Your assignment
The answer is to be an exact copy of the lines below running from the line with "exec_answers .select s" down to the line with "theorem issuedAt_poll : IssuedAt", both ends included, and nothing more.

Listed entries
open Sys2Proof Sys2Proof.Machine in
/-- Settles O7: the two operations own no register, and the successor table branches on the signal that each defines. -/
theorem dispatchAndSelectBranch : Obligations.DispatchAndSelectBranch := by
  refine ⟨⟨rfl, issuedAt_dispatch, fun s => ?_⟩, rfl, issuedAt_select, fun s => ?_⟩
  · obtain ⟨t, h⟩ := exec_answers .dispatch s
    refine ⟨t, h, background_exec h (by simp) (by simp) (by simp),
      kept_exec h (by simp [ownedBy_dispatch]), fun hq hm => ?_, fun hq hm => ?_⟩ <;>
      simp [exec_seq _ _ _ h, hq, hm, State.signals, State.dispatchTaken, successor]
  · obtain ⟨t, h⟩ := exec_answers .select s
    refine ⟨t, h, background_exec h (by simp) (by simp) (by simp),
      kept_exec h (by simp [ownedBy_select]), fun hq hd => ?_, fun hq hd => ?_⟩ <;>
      simp [exec_seq _ _ _ h, hq, hd, State.signals, State.selectTaken, successor]

end

section
/-! PROOF. The Button Input (41_button.md): POLL and DEBOUNCE as one contract over a bounded wait, the operation POLL, and
the pin-change detector with what its flag can influence. -/

namespace Sys2Proof.Machine

/-! PRESSED after a tick, and the two operations that write it. -/

theorem issuedAt_poll : IssuedAt .poll .sPoll := by
  intro s; cases hq : s.seq <;> simp [State.op, hq]

theorem issuedAt_debounce : IssuedAt .debounce .sDebounce := by
  intro s; cases hq : s.seq <;> simp [State.op, hq]

theorem next_pressed (s : State) (hp : s.por = false) :
    s.next.pressed =
      if s.seq = .sPoll then false else if s.seq = .sDebounce ∧ s.countdownDone = true then !s.btn
      else s.pressed := by
  rw [next_eq_tick s hp, tick_pressed, State.op]
  cases s.seq <;> simp [State.writes]

/-- The branch of POLL on the level of the pin (R131). -/
theorem successor_of_poll {s : State} (hq : s.seq = .sPoll) :
    successor s.seq (s.signals .poll) = if s.btn then .sAdvance else .sDebounce := by
  rw [hq, State.signals, State.pollTaken]
  cases s.btn <;> rfl

theorem next_seq_of_poll {s : State} (hq : s.seq = .sPoll) (hp : s.por = false) :
    s.next.seq = if s.btn then .sAdvance else .sDebounce := by
  rw [next_seq s hp, (issuedAt_poll s).mpr hq, successor_of_poll hq]

/-! The bounded waits (44_sequencer.md R222): a wait goes on while DLY is above 1. -/

theorem countdownDone_eq_false_iff (s : State) : s.countdownDone = false ↔ 1 < s.dly := by
  simp [State.countdownDone]

theorem next_of_boundedWait {s : State} (hq : boundedWaitAt s.seq = true) (hp : s.por = false) (hdly : 1 < s.dly) :
    s.next.seq = s.seq ∧ s.next.dly = s.dly - 1 := by
  have hdone := (countdownDone_eq_false_iff s).mpr hdly
  refine ⟨?_, by rw [next_dly s hp, if_pos hq, State.countdownDly, if_pos hdly]⟩
  rw [next_seq s hp, signals_of_boundedWait hq, hdone]
  rcases boundedWaitAt_iff.mp hq with hq | hq | hq <;> rw [hq] <;> rfl

/-- A bounded wait keeps its sequencer state for as many ticks as DLY says, and DLY counts them down. -/
theorem sigma_of_boundedWait {s : State} (hq : boundedWaitAt s.seq = true) (hpow : s.Powered s.dly) {j : Nat}
    (hj : j < s.dly) : (s.sigma j).seq = s.seq ∧ (s.sigma j).dly = s.dly - j := by
  induction j with
  | zero => exact ⟨rfl, rfl⟩
  | succ j ih =>
    obtain ⟨hseq, hdly⟩ := ih (by omega)
    obtain ⟨hseq', hdly'⟩ := next_of_boundedWait (s := s.sigma j) (by rwa [hseq])
      (por_sigma s s.dly j hpow (by omega)) (by omega)
    exact ⟨hseq'.trans hseq, hdly'.trans (by omega)⟩

/-- During the wait of DEBOUNCE, PRESSED stands. -/
theorem sigma_pressed_of_debounce {s : State} (hq : s.seq = .sDebounce) (hpow : s.Powered s.dly) {j : Nat}
    (hj : j < s.dly) : (s.sigma j).pressed = s.pressed := by
  induction j with
  | zero => rfl
  | succ j ih =>
    obtain ⟨hseq, hdly⟩ := sigma_of_boundedWait (by rw [hq]; rfl) hpow (Nat.lt_of_succ_lt hj)
    have hdone := (countdownDone_eq_false_iff (s.sigma j)).mpr (by omega)
    rw [State.sigma, next_pressed _ (por_sigma s s.dly j hpow (by omega)), hseq, hq]
    simpa [hdone] using ih (by omega)

/-- The tick in which DEBOUNCE expires takes the second sample (R132). -/
theorem next_of_debounce_expired {s : State} (hq : s.seq = .sDebounce) (hp : s.por = false) (hdly : s.dly ≤ 1) :
    s.next.seq = .sAdvance ∧ s.next.pressed = !s.btn := by
  have hdone : s.countdownDone = true := by simp [State.countdownDone, hdly]
  constructor
  · rw [next_seq s hp, signals_of_boundedWait (by rw [hq]; rfl), hq, hdone]; rfl
  · simp [next_pressed s hp, hq, hdone]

Response to this task
  · obtain ⟨t, h⟩ := exec_answers .select s
    refine ⟨t, h, background_exec h (by simp) (by simp) (by simp),
      kept_exec h (by simp [ownedBy_select]), fun hq hd => ?_, fun hq hd => ?_⟩ <;>
      simp [exec_seq _ _ _ h, hq, hd, State.signals, State.selectTaken, successor]

end

section
/-! PROOF. The Button Input (41_button.md): POLL and DEBOUNCE as one contract over a bounded wait, the operation POLL, and
the pin-change detector with what its flag can influence. -/

namespace Sys2Proof.Machine

/-! PRESSED after a tick, and the two operations that write it. -/

theorem issuedAt_poll : IssuedAt .poll .sPoll := by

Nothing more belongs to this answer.